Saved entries
>>>>>
def State.display (s : State) : Display where
  windows := s.windows
  horn := s.horn
  groups := s.groups
  reports := s.reports
  lost := s.lost
  windowTable := s.tables.window
  groupTable := s.tables.group

/-- An elementary move of windows, horn, groups and records, or a write that leaves them alone. -/
inductive Stroke (s : State) : State → Prop
  | write (t : State) (ht : t.display = s.display) : Stroke s t
  | emit (b : ReportBody) : Stroke s (s.emit b)
  | activate (w : Fin 96) (f : Feeder) : Stroke s (s.activate w f)
  | deactivate (w : Fin 96) (f : Feeder) : Stroke s (s.deactivate w f)
  | ackWindow (w : Fin 96) : Stroke s (s.ackWindow w)
  | resetWindow (w : Fin 96) : Stroke s (s.resetWindow w)
  | silence : Stroke s s.silenceHorn
  | writeWindow (w : Fin 96) (r : WindowRecord) : Stroke s (s.writeWindow w r)
  | arrive (g : Fin 8) (p : Fin 256) (stamp : Stamp) : Stroke s (s.arrive g p stamp)
  | resetGroup (g : Fin 8) : Stroke s (s.resetGroup g)
  | freezeGroup (g : Fin 8) (hdue : s.groups[g].settle.isRunning = true) : Stroke s (s.freezeGroup g)
  | writeGroup (g : Fin 8) (r : GroupRecord) : Stroke s (s.writeGroup g r)

abbrev Strokes : State → State → Prop := Relation.ReflTransGen Stroke

theorem Strokes.one (h : Stroke s t) : Strokes s t := .single h

theorem Strokes.write (h : t.display = s.display) : Strokes s t := .single (.write t h)

/-- A write, and strokes behind it. -/
theorem strokes_behind {u : State} (hrest : Strokes u t) (h : u.display = s.display) : Strokes s t :=
  .head (.write u h) hrest

theorem forEach_strokes {α : Type} {f : α → State → State} (xs : List α) (s : State)
    (hf : ∀ x ∈ xs, ∀ s, Strokes s (f x s)) : Strokes s (forEach xs f s) :=
  forEach_keeps (P := Strokes s) xs s (fun x hx t ht => ht.trans (hf x hx t)) .refl

/-! ## Windows and groups that a record names -/

theorem activateAt_strokes (s : State) (w : Option (Fin 96)) (f : Feeder) : Strokes s (s.activateAt w f) := by
  cases w with
  | none => exact .refl
  | some w => exact .one (.activate w f)

theorem deactivateAt_strokes (s : State) (w : Option (Fin 96)) (f : Feeder) : Strokes s (s.deactivateAt w f) := by
  cases w with
  | none => exact .refl
  | some w => exact .one (.deactivate w f)

theorem arriveAt_strokes (s : State) (g : Option (Fin 8)) (p : Fin 256) (stamp : Stamp) :
    Strokes s (s.arriveAt g p stamp) := by
  cases g with
  | none => exact .refl
  | some g => exact .one (.arrive g p stamp)

/-! ## Trip channels -/

theorem fire_strokes (s : State) (c : Fin 8) : Strokes s (s.fire c) := by
  unfold State.fire
  dsimp only
  exact strokes_behind (.head (.emit _) (activateAt_strokes _ _ _)) rfl

theorem evaluate_strokes (s : State) (c : Fin 8) : Strokes s (s.evaluate c) := by
  unfold State.evaluate
  dsimp only
  split
  · exact .refl
  · exact .refl
  · split
    · exact .refl
    · split
      · exact fire_strokes s c
      · exact strokes_behind (.single (.emit _)) rfl

theorem setVoters_strokes (s : State) (c : Fin 8) (voters : List Voter) : Strokes s (s.setVoters c voters) := by
  unfold State.setVoters
  dsimp only
  split
  · exact strokes_behind (evaluate_strokes _ c) rfl
  · exact .write rfl

theorem takePermit_strokes (s : State) (c : Fin 8) : Strokes s (s.takePermit c) := by
  unfold State.takePermit
  dsimp only
  split
  · exact .refl
  · exact strokes_behind (evaluate_strokes _ c) rfl

theorem publishPermits_strokes (s : State) : Strokes s s.publishPermits :=
  forEach_strokes _ s fun c _ s => takePermit_strokes s c

theorem acceptReset_strokes (s : State) (c : Fin 8) : Strokes s (s.acceptReset c) := by
  unfold State.acceptReset
  dsimp only
  exact strokes_behind (.head (.emit _) (deactivateAt_strokes _ _ _)) rfl

theorem endPulse_strokes (s : State) (c : Fin 8) : Strokes s (s.endPulse c) := by
  unfold State.endPulse
  exact strokes_behind (.single (.emit _)) rfl

theorem writeTrip_strokes (s : State) (c : Fin 8) (r : TripRecord) : Strokes s (s.writeTrip c r) :=
  strokes_behind (evaluate_strokes _ c) rfl

/-! ## Health -/

theorem evaluateFeeder_strokes (s : State) : Strokes s s.evaluateFeeder := by
  unfold State.evaluateFeeder
  dsimp only
  split
  · exact strokes_behind (.single (.activate _ _)) rfl
  · split
    · exact strokes_behind (.single (.deactivate _ _)) rfl
    · exact .write rfl

theorem raiseFlag_strokes (s : State) (n : Fin 11) : Strokes s (s.raiseFlag n) := by
  unfold State.raiseFlag
  split
  · exact .refl
  · exact strokes_behind (.single (.emit _)) rfl

theorem setFlag_strokes (s : State) (n : Fin 11) : Strokes s (s.setFlag n) := by
  unfold State.setFlag
  split
  · exact .refl
  · exact (raiseFlag_strokes s n).trans (evaluateFeeder_strokes _)

theorem clearFlag_strokes (s : State) (n : Fin 11) : Strokes s (s.clearFlag n) := by
  unfold State.clearFlag
  split
  · exact strokes_behind (.single (.emit _)) rfl
  · exact .refl

theorem clearAllHealth_strokes (s : State) : Strokes s s.clearAllHealth := by
  unfold State.clearAllHealth
  dsimp only
  exact strokes_behind
    ((forEach_strokes _ _ fun n _ s => clearFlag_strokes s n).trans (evaluateFeeder_strokes _)) rfl

/-! ## Points -/

theorem publishVotes_strokes (s : State) (p : Fin 256) : Strokes s (s.publishVotes p) :=
  forEach_strokes _ s fun c _ s => by
    split <;> exact setVoters_strokes s c _

theorem publishFeeder_strokes (s : State) (p : Fin 256) (was : Bool) (stamp : Stamp) :
    Strokes s (s.publishFeeder p was stamp) := by
  unfold State.publishFeeder
  dsimp only
  split
  · exact (activateAt_strokes s _ _).trans (arriveAt_strokes _ _ _ _)
  · split
    · exact deactivateAt_strokes s _ _
    · exact .refl

theorem changePoint_strokes (s : State) (p : Fin 256) (f : Point → Point) : Strokes s (s.changePoint p f) := by
  unfold State.changePoint
  exact .head (.write (s.modPoint p f) rfl) ((publishFeeder_strokes _ _ _ _).trans (publishVotes_strokes _ _))

theorem serviceOut_strokes (s : State) (p : Fin 256) : Strokes s (s.serviceOut p) := by
  cases hsv : s.tables.point[p].service with
  | out => rw [serviceOut_of_out hsv]
  | inn =>
    rw [serviceOut_of_in hsv]
    refine .head (.emit _) (.head (.write ((s.emit (.service p .out)).takenOut p) rfl) ?_)
    exact (publishFeeder_strokes _ _ _ _).trans (publishVotes_strokes _ _)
<<<<<
_Description of the task_
Look through the entries above; copy each line where the string "display" appears.

_Completed task_
def State.display (s : State) : Display where
  | write (t : State) (ht : t.display = s.display) : Stroke s t
theorem Strokes.write (h : t.display = s.display) : Strokes s t := .single (.write t h)
theorem strokes_behind {u : State} (hrest : Strokes u t) (h : u.display = s.display) : Strokes s t :=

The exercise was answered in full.